Aim of the task - Beginning at the line containing "have := w.isLt" in the material below and ending at the line containing "theorem toNat_loByte (v", return each line exactly and add nothing.

-- Information given follows --

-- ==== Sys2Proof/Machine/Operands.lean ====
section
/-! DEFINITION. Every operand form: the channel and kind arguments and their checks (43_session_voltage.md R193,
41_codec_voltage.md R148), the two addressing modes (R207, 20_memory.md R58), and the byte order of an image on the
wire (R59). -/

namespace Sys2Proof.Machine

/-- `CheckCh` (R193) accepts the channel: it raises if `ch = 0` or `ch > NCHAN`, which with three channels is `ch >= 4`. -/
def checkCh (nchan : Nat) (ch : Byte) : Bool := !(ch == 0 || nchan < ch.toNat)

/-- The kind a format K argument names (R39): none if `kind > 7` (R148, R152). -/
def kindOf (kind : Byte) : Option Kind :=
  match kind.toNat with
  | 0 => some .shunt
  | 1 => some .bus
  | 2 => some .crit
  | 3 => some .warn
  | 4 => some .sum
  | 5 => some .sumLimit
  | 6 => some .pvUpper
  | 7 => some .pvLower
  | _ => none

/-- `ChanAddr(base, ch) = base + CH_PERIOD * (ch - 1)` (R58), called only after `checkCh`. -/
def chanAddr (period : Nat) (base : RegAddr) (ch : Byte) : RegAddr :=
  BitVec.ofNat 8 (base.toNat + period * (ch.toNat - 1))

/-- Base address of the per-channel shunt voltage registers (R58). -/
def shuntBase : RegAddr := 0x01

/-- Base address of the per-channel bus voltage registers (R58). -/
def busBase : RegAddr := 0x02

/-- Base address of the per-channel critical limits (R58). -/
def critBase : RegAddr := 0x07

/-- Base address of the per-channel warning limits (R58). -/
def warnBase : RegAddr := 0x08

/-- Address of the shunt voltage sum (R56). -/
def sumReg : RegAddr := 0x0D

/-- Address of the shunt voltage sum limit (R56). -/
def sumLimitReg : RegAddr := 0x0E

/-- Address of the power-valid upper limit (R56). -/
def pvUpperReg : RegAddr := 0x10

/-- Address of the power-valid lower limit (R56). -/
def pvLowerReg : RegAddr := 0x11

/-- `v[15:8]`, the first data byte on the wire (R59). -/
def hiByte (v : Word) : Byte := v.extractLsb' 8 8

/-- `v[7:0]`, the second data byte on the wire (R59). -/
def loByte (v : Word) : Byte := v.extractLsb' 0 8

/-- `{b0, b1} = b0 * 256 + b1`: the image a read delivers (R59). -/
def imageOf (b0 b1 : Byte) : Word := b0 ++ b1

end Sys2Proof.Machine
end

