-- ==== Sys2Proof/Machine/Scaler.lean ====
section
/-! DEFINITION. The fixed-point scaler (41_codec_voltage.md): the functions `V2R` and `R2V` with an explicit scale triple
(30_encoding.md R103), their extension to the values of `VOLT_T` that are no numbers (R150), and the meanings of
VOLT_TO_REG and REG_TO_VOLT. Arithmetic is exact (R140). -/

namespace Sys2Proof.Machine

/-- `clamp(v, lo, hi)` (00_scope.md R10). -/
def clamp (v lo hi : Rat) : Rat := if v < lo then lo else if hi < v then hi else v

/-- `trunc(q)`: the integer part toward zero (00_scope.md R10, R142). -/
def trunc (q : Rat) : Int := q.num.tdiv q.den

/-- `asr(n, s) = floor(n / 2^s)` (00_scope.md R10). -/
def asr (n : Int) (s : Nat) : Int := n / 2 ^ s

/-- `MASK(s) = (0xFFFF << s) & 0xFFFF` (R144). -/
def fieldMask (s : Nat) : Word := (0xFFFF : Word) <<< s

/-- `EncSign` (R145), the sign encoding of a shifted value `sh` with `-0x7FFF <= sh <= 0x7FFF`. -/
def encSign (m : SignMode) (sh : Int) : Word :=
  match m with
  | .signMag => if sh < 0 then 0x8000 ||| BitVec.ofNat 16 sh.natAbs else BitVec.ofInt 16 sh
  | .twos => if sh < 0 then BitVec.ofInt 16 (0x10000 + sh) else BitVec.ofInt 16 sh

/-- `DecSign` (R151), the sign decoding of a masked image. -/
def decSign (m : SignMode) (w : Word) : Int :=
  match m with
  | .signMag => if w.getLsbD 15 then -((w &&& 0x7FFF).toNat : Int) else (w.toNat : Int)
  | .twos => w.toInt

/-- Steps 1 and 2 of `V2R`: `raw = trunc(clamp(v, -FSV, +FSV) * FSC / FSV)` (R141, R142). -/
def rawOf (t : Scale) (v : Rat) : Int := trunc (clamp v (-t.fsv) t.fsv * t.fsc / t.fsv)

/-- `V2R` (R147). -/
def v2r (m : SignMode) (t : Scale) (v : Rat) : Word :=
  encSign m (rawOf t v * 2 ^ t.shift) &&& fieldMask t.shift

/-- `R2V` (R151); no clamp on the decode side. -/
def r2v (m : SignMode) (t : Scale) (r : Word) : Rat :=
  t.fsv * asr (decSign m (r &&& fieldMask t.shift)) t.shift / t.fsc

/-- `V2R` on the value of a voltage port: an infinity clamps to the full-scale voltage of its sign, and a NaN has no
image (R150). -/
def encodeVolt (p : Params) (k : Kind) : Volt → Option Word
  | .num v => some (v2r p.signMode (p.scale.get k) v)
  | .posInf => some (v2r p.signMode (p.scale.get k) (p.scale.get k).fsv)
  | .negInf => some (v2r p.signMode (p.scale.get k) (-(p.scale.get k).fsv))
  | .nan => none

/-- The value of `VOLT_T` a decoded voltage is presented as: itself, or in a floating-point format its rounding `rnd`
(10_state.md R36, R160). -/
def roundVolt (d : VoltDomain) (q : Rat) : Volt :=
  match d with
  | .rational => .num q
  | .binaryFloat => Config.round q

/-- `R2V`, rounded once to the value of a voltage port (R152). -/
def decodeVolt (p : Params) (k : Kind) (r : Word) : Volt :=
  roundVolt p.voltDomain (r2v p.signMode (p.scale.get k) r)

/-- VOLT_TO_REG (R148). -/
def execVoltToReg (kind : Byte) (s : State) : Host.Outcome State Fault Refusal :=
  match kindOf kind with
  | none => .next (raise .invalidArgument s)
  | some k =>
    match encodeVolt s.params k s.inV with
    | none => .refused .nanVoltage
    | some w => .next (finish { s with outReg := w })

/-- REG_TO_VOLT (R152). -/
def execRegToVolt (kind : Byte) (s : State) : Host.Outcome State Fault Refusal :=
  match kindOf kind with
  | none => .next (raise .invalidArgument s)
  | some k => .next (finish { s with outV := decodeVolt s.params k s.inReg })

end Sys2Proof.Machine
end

-- Information given concluded --
-- Information given follows --

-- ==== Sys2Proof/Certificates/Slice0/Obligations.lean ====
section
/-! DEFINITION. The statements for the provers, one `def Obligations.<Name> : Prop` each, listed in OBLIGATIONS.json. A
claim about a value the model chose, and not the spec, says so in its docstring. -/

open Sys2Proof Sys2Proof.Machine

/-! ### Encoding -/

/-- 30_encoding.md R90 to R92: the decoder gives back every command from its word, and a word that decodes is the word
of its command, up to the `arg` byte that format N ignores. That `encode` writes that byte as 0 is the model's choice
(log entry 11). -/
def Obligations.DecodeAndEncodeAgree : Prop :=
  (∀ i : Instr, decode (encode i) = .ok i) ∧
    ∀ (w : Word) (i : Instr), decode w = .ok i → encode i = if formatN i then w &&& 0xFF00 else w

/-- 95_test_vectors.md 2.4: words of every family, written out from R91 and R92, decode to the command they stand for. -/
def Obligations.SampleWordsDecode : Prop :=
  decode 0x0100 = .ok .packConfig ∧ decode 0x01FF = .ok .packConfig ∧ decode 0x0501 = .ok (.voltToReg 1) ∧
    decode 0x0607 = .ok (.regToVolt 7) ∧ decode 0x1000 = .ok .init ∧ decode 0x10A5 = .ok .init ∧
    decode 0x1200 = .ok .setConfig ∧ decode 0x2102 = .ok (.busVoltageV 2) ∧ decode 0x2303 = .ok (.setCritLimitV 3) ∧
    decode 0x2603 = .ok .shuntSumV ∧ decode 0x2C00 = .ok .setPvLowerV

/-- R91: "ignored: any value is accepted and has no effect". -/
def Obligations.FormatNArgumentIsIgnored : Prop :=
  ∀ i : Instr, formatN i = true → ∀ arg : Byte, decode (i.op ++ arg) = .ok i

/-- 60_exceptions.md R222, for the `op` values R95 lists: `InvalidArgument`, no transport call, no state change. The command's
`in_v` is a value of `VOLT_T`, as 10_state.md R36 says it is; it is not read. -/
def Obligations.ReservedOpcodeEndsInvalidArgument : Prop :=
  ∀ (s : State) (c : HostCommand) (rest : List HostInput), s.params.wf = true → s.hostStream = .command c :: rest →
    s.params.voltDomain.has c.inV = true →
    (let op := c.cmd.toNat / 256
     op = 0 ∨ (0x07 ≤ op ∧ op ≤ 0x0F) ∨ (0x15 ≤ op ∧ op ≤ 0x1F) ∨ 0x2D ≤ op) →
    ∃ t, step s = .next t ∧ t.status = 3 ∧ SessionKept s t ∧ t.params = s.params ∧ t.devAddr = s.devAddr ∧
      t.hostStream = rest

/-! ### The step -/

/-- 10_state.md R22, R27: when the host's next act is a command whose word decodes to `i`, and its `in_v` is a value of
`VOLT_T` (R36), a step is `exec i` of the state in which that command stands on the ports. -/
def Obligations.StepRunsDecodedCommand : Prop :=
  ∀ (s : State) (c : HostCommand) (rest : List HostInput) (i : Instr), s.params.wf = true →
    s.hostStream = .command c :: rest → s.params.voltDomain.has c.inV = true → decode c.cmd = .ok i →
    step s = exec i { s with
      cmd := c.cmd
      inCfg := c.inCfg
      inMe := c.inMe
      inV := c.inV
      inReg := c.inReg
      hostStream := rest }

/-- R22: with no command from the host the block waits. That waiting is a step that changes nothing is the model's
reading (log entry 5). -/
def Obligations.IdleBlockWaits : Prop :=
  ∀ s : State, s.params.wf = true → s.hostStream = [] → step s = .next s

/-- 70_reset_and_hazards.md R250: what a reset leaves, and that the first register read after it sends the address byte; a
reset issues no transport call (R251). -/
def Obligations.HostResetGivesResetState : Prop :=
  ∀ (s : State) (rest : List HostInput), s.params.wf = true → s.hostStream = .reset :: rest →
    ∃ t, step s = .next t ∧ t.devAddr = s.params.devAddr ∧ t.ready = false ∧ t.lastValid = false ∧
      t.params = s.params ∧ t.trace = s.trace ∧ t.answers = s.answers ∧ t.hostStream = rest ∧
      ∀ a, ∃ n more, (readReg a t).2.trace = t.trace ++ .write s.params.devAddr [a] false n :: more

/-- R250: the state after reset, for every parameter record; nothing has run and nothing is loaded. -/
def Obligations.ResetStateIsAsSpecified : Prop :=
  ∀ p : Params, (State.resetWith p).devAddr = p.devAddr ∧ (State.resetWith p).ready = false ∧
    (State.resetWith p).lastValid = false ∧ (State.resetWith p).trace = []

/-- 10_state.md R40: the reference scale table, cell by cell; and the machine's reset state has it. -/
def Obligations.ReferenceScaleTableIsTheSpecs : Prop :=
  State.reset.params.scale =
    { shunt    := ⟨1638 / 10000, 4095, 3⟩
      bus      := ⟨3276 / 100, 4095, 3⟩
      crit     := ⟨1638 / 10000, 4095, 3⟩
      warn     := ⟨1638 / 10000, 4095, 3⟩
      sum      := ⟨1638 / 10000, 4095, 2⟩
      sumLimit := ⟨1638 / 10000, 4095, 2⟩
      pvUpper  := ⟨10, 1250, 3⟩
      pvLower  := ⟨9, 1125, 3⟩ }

-- Information given concluded --
-- Information given follows --

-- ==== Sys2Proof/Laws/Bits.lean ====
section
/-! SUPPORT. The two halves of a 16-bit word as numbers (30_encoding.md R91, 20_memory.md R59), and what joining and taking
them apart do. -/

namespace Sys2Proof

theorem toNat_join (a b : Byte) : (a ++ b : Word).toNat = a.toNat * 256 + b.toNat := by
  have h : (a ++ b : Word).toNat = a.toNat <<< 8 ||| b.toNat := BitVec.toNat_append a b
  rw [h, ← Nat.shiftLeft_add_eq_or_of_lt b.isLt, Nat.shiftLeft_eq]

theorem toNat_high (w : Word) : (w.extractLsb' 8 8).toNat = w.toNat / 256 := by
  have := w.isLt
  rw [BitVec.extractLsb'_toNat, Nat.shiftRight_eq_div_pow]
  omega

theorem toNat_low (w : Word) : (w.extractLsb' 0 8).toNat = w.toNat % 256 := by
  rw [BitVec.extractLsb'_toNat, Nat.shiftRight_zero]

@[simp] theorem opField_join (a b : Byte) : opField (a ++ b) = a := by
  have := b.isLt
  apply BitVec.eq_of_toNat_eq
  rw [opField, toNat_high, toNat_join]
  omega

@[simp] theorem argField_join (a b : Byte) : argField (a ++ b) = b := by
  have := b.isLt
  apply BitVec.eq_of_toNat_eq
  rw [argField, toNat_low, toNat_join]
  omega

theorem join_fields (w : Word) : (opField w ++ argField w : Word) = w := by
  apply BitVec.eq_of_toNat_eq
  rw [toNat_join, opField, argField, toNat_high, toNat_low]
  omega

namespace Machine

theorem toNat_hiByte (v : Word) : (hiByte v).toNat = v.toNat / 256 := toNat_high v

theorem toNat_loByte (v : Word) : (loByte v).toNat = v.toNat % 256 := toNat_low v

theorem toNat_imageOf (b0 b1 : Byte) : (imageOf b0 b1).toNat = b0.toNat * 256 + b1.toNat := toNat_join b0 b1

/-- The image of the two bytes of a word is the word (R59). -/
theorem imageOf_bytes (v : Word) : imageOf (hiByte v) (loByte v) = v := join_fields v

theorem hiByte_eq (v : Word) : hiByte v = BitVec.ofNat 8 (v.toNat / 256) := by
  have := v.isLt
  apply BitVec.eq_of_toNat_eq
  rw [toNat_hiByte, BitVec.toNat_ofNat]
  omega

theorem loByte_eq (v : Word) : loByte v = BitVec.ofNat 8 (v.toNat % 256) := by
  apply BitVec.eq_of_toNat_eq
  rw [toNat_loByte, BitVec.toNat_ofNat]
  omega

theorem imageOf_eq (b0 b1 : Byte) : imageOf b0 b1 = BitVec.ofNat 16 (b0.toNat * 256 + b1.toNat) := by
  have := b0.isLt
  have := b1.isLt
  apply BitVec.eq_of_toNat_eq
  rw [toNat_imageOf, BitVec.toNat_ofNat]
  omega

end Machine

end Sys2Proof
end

-- Information given concluded --

Result for this task -
  have := w.isLt
  rw [BitVec.extractLsb'_toNat, Nat.shiftRight_eq_div_pow]
  omega

theorem toNat_low (w : Word) : (w.extractLsb' 0 8).toNat = w.toNat % 256 := by
  rw [BitVec.extractLsb'_toNat, Nat.shiftRight_zero]

@[simp] theorem opField_join (a b : Byte) : opField (a ++ b) = a := by
  have := b.isLt
  apply BitVec.eq_of_toNat_eq
  rw [opField, toNat_high, toNat_join]
  omega

@[simp] theorem argField_join (a b : Byte) : argField (a ++ b) = b := by
  have := b.isLt
  apply BitVec.eq_of_toNat_eq
  rw [argField, toNat_low, toNat_join]
  omega

theorem join_fields (w : Word) : (opField w ++ argField w : Word) = w := by
  apply BitVec.eq_of_toNat_eq
  rw [toNat_join, opField, argField, toNat_high, toNat_low]
  omega

namespace Machine

theorem toNat_hiByte (v : Word) : (hiByte v).toNat = v.toNat / 256 := toNat_high v

theorem toNat_loByte (v : Word) : (loByte v).toNat = v.toNat % 256 := toNat_low v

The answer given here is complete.